合繊大手9月中間決算/ポリエステルまだ悩みの種

2003年11月14日 (金曜日)

 合繊大手8社の9月中間決算がカネボウを除き出そろった。連結業績は7社すべてが実質的に増収増益を達成、各社とも収益改善に手応えを示す。繊維業績も大半が増益を果たした。しかし、ポリエステルだけは半分以上の企業がまだ営業赤字と水面下のまま。ポリエステル長、短繊維でも大幅増益となった東レは例外として、繊維営業利益が拡大する中、ポリエステルだけが水面下という構図は、ポリエステルが日本の合繊大手の主役ではなくなったことをより鮮明にしている。

繊維業績は営業増益だが…

 合繊大手で真っ先に9月中間決算を発表した帝人の繊維連結(旧基準比較)は売上高3%増、営業利益19%増の増収増益。しかし、ポリエステルを担う帝人ファイバーは5億円の営業赤字、東南アジア子会社3社はインドネシア子会社の赤字をタイ2社の黒字でカバーできず、1億円の営業赤字。つまり、繊維営業利益の大半はアラミド繊維事業で稼いでいる。

 繊維連結売上高が2%増、営業利益は倍増という好業績を挙げた三菱レイヨン。しかし、同社もポリエステル長繊維「ソルーナ」は営業赤字で、収益増の多くはアクリル繊維でたたき出した。

 クラレもビニロン、人工皮革「クラリーノ」の増益で、繊維連結営業利益は12%増となった。ポリエステル短繊維の大幅な生産設備縮小などリストラ効果で、ポリエステル事業の赤字幅は縮小したというものの、水面下であることに変わりはない。

 旭化成は会計処理の変更から繊維業績は大幅な営業減益となったが、旧基準で比較すれば、実質営業利益は67・3%増の13億円となっている。ポリエステル長繊維は改善しているものの、まだ営業赤字。利益はスパンデックス「ロイカ」、スパンボンド不織布で稼ぎ出した。

 東洋紡は繊維連結営業利益が前年比2・8倍増を達成し、目標であった単体繊維での経常黒字化を果した。しかし、衣料用ポリエステル長繊維は依然として経常利益で水面下を強いられた。

 ユニチカの繊維連結営業利益は前年比4倍増を達成、合繊子会社のユニチカファイバーも前上期の営業赤字から黒字に転換し、ポリエステル繊維で黒字を確保した数少ない一社となった。

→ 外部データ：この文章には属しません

theorem kept_benchMade {c : State × Code × Nat} {ctx : Nat} {img : List Byte} {n : W64} {r : State × Nat}
    (h : benchMade c ctx img n = some r) : r.1.kept = c.1.kept := by
  unfold benchMade at h
  split at h
  · cases h
  · obtain rfl := Option.some.inj h
    simp only [↓kept_chargeBytes, ↓State.kept_mk, ↓State.nf1, ↓State.nf2, ↓State.nf3, ↓State.nf4, ↓State.nf5, ↓State.nf6, ↓State.nf7, ↓kept_objWrite]


theorem kept_makeBench {s : State} {ctx : Nat} {img : List Byte} {n : W64} {r : State × Nat}
    (h : s.makeBench ctx img n = some r) : r.1.kept = s.kept := by
  unfold State.makeBench at h
  exact (kept_benchMade (Option.ite_none_left_eq_some.mp h).2).trans (kept_createObj ..)


theorem kept_addHolder (s : State) (b : Nat) :
    (State.addHolder s b).kept = s.kept := by
  unfold State.addHolder
  repeat' first
    | with_reducible rfl
    | with_reducible refine kept_ite ?_ ?_
    | simp only [↓State.kept_mk, ↓State.nf1, ↓State.nf2, ↓State.nf3, ↓State.nf4, ↓State.nf5, ↓State.nf6, ↓State.nf7]
    | dsimp only
    | split

theorem kept_freeBench (s : State) (b : Nat) :
    (State.freeBench s b).kept = s.kept := by
  unfold State.freeBench
  repeat' first
    | with_reducible rfl
    | with_reducible refine kept_ite ?_ ?_
    | simp only [↓kept_releaseObj, ↓State.kept_mk, ↓State.nf1, ↓State.nf2, ↓State.nf3, ↓State.nf4, ↓State.nf5, ↓State.nf6, ↓State.nf7]
    | dsimp only
    | split

theorem kept_dropHolder (s : State) (b : Nat) :
    (State.dropHolder s b).kept = s.kept := by
  unfold State.dropHolder
  repeat' first
    | with_reducible rfl
    | with_reducible refine kept_ite ?_ ?_
    | simp only [↓kept_freeBench, ↓State.kept_mk, ↓State.nf1, ↓State.nf2, ↓State.nf3, ↓State.nf4, ↓State.nf5, ↓State.nf6, ↓State.nf7]
    | dsimp only
    | split

theorem kept_setSeq (s : State) (i : Nat) (q : Seq) :
    (State.setSeq s i q).kept = s.kept := by
  unfold State.setSeq
  repeat' first
    | with_reducible rfl
    | with_reducible refine kept_ite ?_ ?_
    | simp only [↓State.kept_mk, ↓State.nf1, ↓State.nf2, ↓State.nf3, ↓State.nf4, ↓State.nf5, ↓State.nf6, ↓State.nf7]
    | dsimp only
    | split

theorem kept_modSeq (s : State) (i : Nat) (f : Seq → Seq) :
    (State.modSeq s i f).kept = s.kept := by
  unfold State.modSeq
  repeat' first
    | with_reducible rfl
    | with_reducible refine kept_ite ?_ ?_
    | simp only [↓State.kept_mk, ↓State.nf1, ↓State.nf2, ↓State.nf3, ↓State.nf4, ↓State.nf5, ↓State.nf6, ↓State.nf7]
    | dsimp only
    | split

theorem kept_benchInto (r : State × Nat) (i tick : Nat) : (benchInto r i tick).kept = r.1.kept :=
  (kept_modSeq ..).trans (kept_addHolder ..)


theorem kept_benchFrom {s t : State} {i : Nat} {q : Seq} {b : Playbook} {k : Nat} (h : s.benchFrom i q b k = some t) :
    t.kept = s.kept := by
  obtain ⟨r, hr, rfl⟩ := Option.map_eq_some_iff.mp h
  exact (kept_benchInto ..).trans (kept_makeBench hr)


theorem kept_benchSeq {s t : State} {i : Nat} (h : s.benchSeq i = some t) : t.kept = s.kept := by
  unfold State.benchSeq at h
  split at h
  · cases h
  · split at h
    · exact kept_benchFrom h
    · cases h


theorem kept_stageKernels (s : State) (court : Nat) :
    (State.stageKernels s court).kept = s.kept := by
  unfold State.stageKernels
  repeat' first
    | with_reducible rfl
    | with_reducible refine kept_ite ?_ ?_
    | with_reducible refine (kept_foldl (fun _ _ => ?_) _ _).trans ?_
    | with_reducible refine (kept_foldp (fun _ _ => ?_) _ _).trans ?_
    | simp only [↓kept_modClu, ↓State.kept_mk, ↓State.nf1, ↓State.nf2, ↓State.nf3, ↓State.nf4, ↓State.nf5, ↓State.nf6, ↓State.nf7]
    | dsimp only
    | split

theorem kept_setFb (s : State) (court layer : Nat) (r : FbRec) :
    (State.setFb s court layer r).kept = s.kept := by
  unfold State.setFb
  repeat' first
    | with_reducible rfl
    | with_reducible refine kept_ite ?_ ?_
    | simp only [↓State.kept_mk, ↓State.nf1, ↓State.nf2, ↓State.nf3, ↓State.nf4, ↓State.nf5, ↓State.nf6, ↓State.nf7]
    | dsimp only
    | split

theorem kept_startFb (s : State) (court id : Nat) (p : Plan) :
    (State.startFb s court id p).kept = s.kept := by
  unfold State.startFb
  repeat' first
    | with_reducible rfl
    | with_reducible refine kept_ite ?_ ?_
    | with_reducible refine (kept_foldl (fun _ _ => ?_) _ _).trans ?_
    | with_reducible refine (kept_foldp (fun _ _ => ?_) _ _).trans ?_
    | simp only [↓kept_setFb, ↓State.kept_mk, ↓State.nf1, ↓State.nf2, ↓State.nf3, ↓State.nf4, ↓State.nf5, ↓State.nf6, ↓State.nf7]
    | dsimp only
    | split
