-- ==== Sys2Proof/Laws/KeptExec.lean ====
section
/-! SUPPORT. What each command leaves alone: the queue, and the fields that only a register write or a reset changes. One lemma per
meaning; a register write and a reset keep the ranges. -/
set_option linter.unusedSimpArgs false
set_option linter.unusedVariables false
namespace Sys2Proof.Machine

theorem kept_execXnop (b : Slot) (s : State) (t : State) (h : execXnop b s = .next t) : t.kept = s.kept := by
  unfold execXnop at h
  obtain rfl := Host.Outcome.next.inj h
  clear h
  repeat' first
    | with_reducible rfl
    | with_reducible refine kept_ite ?_ ?_
    | simp only [↓kept_slotOp, ↓State.kept_mk, ↓State.nf1, ↓State.nf2, ↓State.nf3, ↓State.nf4, ↓State.nf5, ↓State.nf6, ↓State.nf7]
    | dsimp only
    | split

theorem kept_execXcopy (b : Slot) (dst src len tag : BitVec 4) (s : State) (t : State) (h : execXcopy b dst src len tag s = .next t) : t.kept = s.kept := by
  unfold execXcopy at h
  obtain rfl := Host.Outcome.next.inj h
  clear h
  repeat' first
    | with_reducible rfl
    | with_reducible refine kept_ite ?_ ?_
    | simp only [↓kept_xferOp, ↓State.kept_mk, ↓State.nf1, ↓State.nf2, ↓State.nf3, ↓State.nf4, ↓State.nf5, ↓State.nf6, ↓State.nf7]
    | dsimp only
    | split

theorem kept_execXsld (b : Slot) (dst src len tag mod : BitVec 4) (s : State) (t : State) (h : execXsld b dst src len tag mod s = .next t) : t.kept = s.kept := by
  unfold execXsld at h
  obtain rfl := Host.Outcome.next.inj h
  clear h
  repeat' first
    | with_reducible rfl
    | with_reducible refine kept_ite ?_ ?_
    | simp only [↓kept_xferOp, ↓State.kept_mk, ↓State.nf1, ↓State.nf2, ↓State.nf3, ↓State.nf4, ↓State.nf5, ↓State.nf6, ↓State.nf7]
    | dsimp only
    | split

theorem kept_execXsst (b : Slot) (dst src len tag mod : BitVec 4) (s : State) (t : State) (h : execXsst b dst src len tag mod s = .next t) : t.kept = s.kept := by
  unfold execXsst at h
  obtain rfl := Host.Outcome.next.inj h
  clear h
  repeat' first
    | with_reducible rfl
    | with_reducible refine kept_ite ?_ ?_
    | simp only [↓kept_xferOp, ↓State.kept_mk, ↓State.nf1, ↓State.nf2, ↓State.nf3, ↓State.nf4, ↓State.nf5, ↓State.nf6, ↓State.nf7]
    | dsimp only
    | split

theorem kept_execXmld (b : Slot) (dst src len tag mod : BitVec 4) (s : State) (t : State) (h : execXmld b dst src len tag mod s = .next t) : t.kept = s.kept := by
  unfold execXmld at h
  obtain rfl := Host.Outcome.next.inj h
  clear h
  repeat' first
    | with_reducible rfl
    | with_reducible refine kept_ite ?_ ?_
    | simp only [↓kept_xferOp, ↓State.kept_mk, ↓State.nf1, ↓State.nf2, ↓State.nf3, ↓State.nf4, ↓State.nf5, ↓State.nf6, ↓State.nf7]
    | dsimp only
    | split

theorem kept_execXmst (b : Slot) (dst src len tag mod : BitVec 4) (s : State) (t : State) (h : execXmst b dst src len tag mod s = .next t) : t.kept = s.kept := by
  unfold execXmst at h
  obtain rfl := Host.Outcome.next.inj h
  clear h
  repeat' first
    | with_reducible rfl
    | with_reducible refine kept_ite ?_ ?_
    | simp only [↓kept_xferOp, ↓State.kept_mk, ↓State.nf1, ↓State.nf2, ↓State.nf3, ↓State.nf4, ↓State.nf5, ↓State.nf6, ↓State.nf7]
    | dsimp only
    | split

theorem kept_execXvat (b : Slot) (dst src len tag code : BitVec 4) (s : State) (t : State) (h : execXvat b dst src len tag code s = .next t) : t.kept = s.kept := by
  unfold execXvat at h
  obtain rfl := Host.Outcome.next.inj h
  clear h
  repeat' first
    | with_reducible rfl
    | with_reducible refine kept_ite ?_ ?_
    | simp only [↓kept_xferOp, ↓State.kept_mk, ↓State.nf1, ↓State.nf2, ↓State.nf3, ↓State.nf4, ↓State.nf5, ↓State.nf6, ↓State.nf7]
    | dsimp only
    | split
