-- ==== Sys2Proof/Laws/Packing.lean ====
section
/-! SUPPORT. Fields packed twelve bits each. -/
namespace Sys2Proof.Machine.Packing

theorem pack (a b c d e k : Nat) (ha : a < 4096) (hb : b < 4096) (hc : c < 4096) (hd : d < 4096) (he : e < 4096) (hk : k < 5) :
    (a + (b * 4096 + (c * 16777216 + (d * 68719476736 + e * 281474976710656)))) % 1152921504606846976 / 2 ^ (12 * k) % 4096 =
     (if k = 0 then a else if k = 1 then b else if k = 2 then c else if k = 3 then d else e) := by
  interval_cases k <;> norm_num <;> omega

theorem s1 (g : Nat → Nat) : ((List.range 5).map g).sum = g 0 + (g 1 + (g 2 + (g 3 + g 4))) := by
  simp [List.range_succ]

theorem sum5 (f : Nat → Nat) : ((List.range 5).map (fun b => f b * 2 ^ (12 * b))).sum = f 0 + (f 1 * 4096 + (f 2 * 16777216 + (f 3 * 68719476736 + f 4 * 281474976710656))) := by
  rw [s1]
  simp

theorem minlt (v : Nat) : min v 4095 < 4096 := by omega

theorem volts_at (volts : List Byte) (b : Nat) (hb : b < 5) :
    (BitVec.ofNat 60 (((List.range 5).map (fun b => min (leAt volts (2 * b) 2) 4095 * 2 ^ (12 * b))).sum)).toNat / 2 ^ (12 * b) % 4096 = min (leAt volts (2 * b) 2) 4095 := by
  have g : ∃ f : Nat → Nat, f = fun b => min (leAt volts (2 * b) 2) 4095 := ⟨_, rfl⟩
  obtain ⟨f, hf⟩ := g
  have hl : ∀ k, f k < 4096 := fun k => by rw [hf]; exact minlt _
  have hm : ∀ k, min (leAt volts (2 * k) 2) 4095 = f k := fun k => by rw [hf]
  simp only [hm]
  rw [sum5 f, BitVec.toNat_ofNat]
  have e2 : (2:Nat)^60 = 1152921504606846976 := by norm_num
  rw [e2, pack _ _ _ _ _ b (hl 0) (hl 1) (hl 2) (hl 3) (hl 4) hb]
  interval_cases b <;> rfl

end Sys2Proof.Machine.Packing
end

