-- ==== Sys2Proof/Laws/Replies.lean ====
section
/-! SUPPORT. What a reply changes of a mailbox. -/
namespace Sys2Proof.Machine.Replies

theorem respond_keep (b : Mbx) (x : List Byte) : (b.respond x).reqHead = b.reqHead ∧ (b.respond x).expect = b.expect := by
  unfold Mbx.respond; split <;> exact ⟨rfl, rfl⟩

theorem reply_mbx (s : State) (r : Req) (x : List Byte) : (∀ k, k ≠ r.mbx → (s.reply r x).mbx k = s.mbx k) ∧ ((s.reply r x).mbx r.mbx).reqHead = (s.mbx r.mbx).reqHead ∧
    ((s.reply r x).mbx r.mbx).expect = (s.mbx r.mbx).expect ∧ (s.reply r x).ump.intake = s.ump.intake ∧ (s.reply r x).ump.busyCount = s.ump.busyCount := by
  unfold State.reply
  refine ⟨fun k hk => by rw [State.mbx_modMbx, if_neg hk], ?_, ?_, rfl, rfl⟩
  · rw [State.mbx_modMbx, if_pos rfl]; exact (respond_keep _ _).1
  · rw [State.mbx_modMbx, if_pos rfl]; exact (respond_keep _ _).2

theorem ring_mbx (s : State) (r : Req) (x : List Byte) : (∀ k, k ≠ r.mbx → (s.refuseAtRing r x).mbx k = s.mbx k) ∧ ((s.refuseAtRing r x).mbx r.mbx).reqHead = (s.mbx r.mbx).reqHead ∧
    ((s.refuseAtRing r x).mbx r.mbx).expect = (s.mbx r.mbx).expect ∧ (s.refuseAtRing r x).ump.intake = s.ump.intake ∧ (s.refuseAtRing r x).ump.busyCount = s.ump.busyCount := by
  unfold State.refuseAtRing
  have h := reply_mbx (s.modMbx r.mbx (fun b => { b with due := b.due + 1 })) r x
  refine ⟨fun k hk => by rw [h.1 k hk, State.mbx_modMbx, if_neg hk], ?_, ?_, h.2.2.2.1, h.2.2.2.2⟩
  · rw [h.2.1, State.mbx_modMbx, if_pos rfl]
  · rw [h.2.2.1, State.mbx_modMbx, if_pos rfl]

end Sys2Proof.Machine.Replies
end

 このように、ポリエステル繊維では依然、営業赤字を強いられる企業が多い中、別格ともいえるのが東レ。9月中間期の繊維連結業績は2・1%増収、営業利益は2・4倍増。単体繊維も35億円の営業黒字を計上、前中間期の赤字から54億円という大幅な収益改善を果たした。全素材が増益を達成しており、ナイロン長・短繊維、ポリエステル短繊維、アクリル短繊維も黒字化した。離れ業ではないが、単体繊維が前年、営業赤字だったとは思えないほど、急速な収益改善を果している。主要子会社も中国のポリエステル長繊維製造、織布加工子会社など一部を除けば大半が黒字を確保、国内、海外子会社のくくりでも繊維は増益となっている。

 こうしてみると、ポリエステル繊維は東レを除く大半の合繊大手にとって、まだ悩みの種。その面で今中間期は合繊大手が経営資源を集中する事業は何かが、改めて浮き彫りになった。